When Owner-Drivers Use a Business Loan Instead of a Chattel Mortgage

Business Loan vs Chattel for Truckies | Switchboard Finance

Business Loan vs Chattel for Truckies | Switchboard Finance
Switchboard Finance Truckie Hub

Business Loan · Chattel Mortgage · Owner-Driver

When Owner-Drivers Use a Business Loan Instead of a Chattel Mortgage

A business loan and a chattel mortgage are not interchangeable for an owner-driver. The decision turns on what the money is funding and how the facility sits on the books, not on which carries the lower headline rate.

Published 29 May 2026 / Reviewed 29 May 2026 / Nick Lim, FBAA Accredited Finance Broker / General information only

Quick Answer

A business loan finances what sits around the truck.
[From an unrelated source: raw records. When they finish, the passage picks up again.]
-- ==== Sys2Proof/Machine/Syst.lean ====
section
/-! DEFINITION. The System Tick access transactions (42_systick.md R157 to R164). -/

namespace Sys2Proof.Machine

/-- `RD32.SYST.CSR` (R157). -/
def execRd32SystCsr (s : State) : Host.Outcome State Fault Refusal :=
  read32 .csr s

/-- `WR32.SYST.CSR` (R158). -/
def execWr32SystCsr (wdata : DWord) (s : State) : Host.Outcome State Fault Refusal :=
  write32 .csr wdata s

/-- `RD32.SYST.RVR` (R159). -/
def execRd32SystRvr (s : State) : Host.Outcome State Fault Refusal :=
  read32 .rvr s

/-- `WR32.SYST.RVR` (R160). -/
def execWr32SystRvr (wdata : DWord) (s : State) : Host.Outcome State Fault Refusal :=
  write32 .rvr wdata s

/-- `RD32.SYST.CVR` (R161). -/
def execRd32SystCvr (s : State) : Host.Outcome State Fault Refusal :=
  read32 .cvr s

/-- `WR32.SYST.CVR` (R162). -/
def execWr32SystCvr (wdata : DWord) (s : State) : Host.Outcome State Fault Refusal :=
  write32 .cvr wdata s

/-- `RD32.SYST.CALIB` (R163). -/
def execRd32SystCalib (s : State) : Host.Outcome State Fault Refusal :=
  read32 .calib s

/-- `WR32.SYST.CALIB` (R164). -/
def execWr32SystCalib (wdata : DWord) (s : State) : Host.Outcome State Fault Refusal :=
  write32 .calib wdata s

end Sys2Proof.Machine
end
A chattel mortgage finances the truck itself. For an owner-driver, the facility you pick should follow the cashflow purpose, not the headline rate, because the two sit very differently on the books and on a lender's servicing read.

Two facilities, two jobs

A business loan and a chattel mortgage are not interchangeable for an owner-driver: one finances the truck itself, the other covers what the truck cannot. Knowing which is which is the whole decision.

A chattel mortgage secures debt against the truck and treats the borrower as the legal owner from settlement. That structure is what unlocks depreciation against the asset and the instant asset write-off treatment where eligible, plus a separate interest claim on the financed balance. Asset finance, in other words, is a tax-positioned structure as well as a funding line.

A business loan sits on the books as cashflow funding. It can be unsecured up to a modest cap or secured against other business assets, and the interest deductibility position is a straight interest claim with no depreciation line attached. The facility shape is built for purposes that sit alongside the truck rather than on it, which is why owner-drivers often run both in parallel.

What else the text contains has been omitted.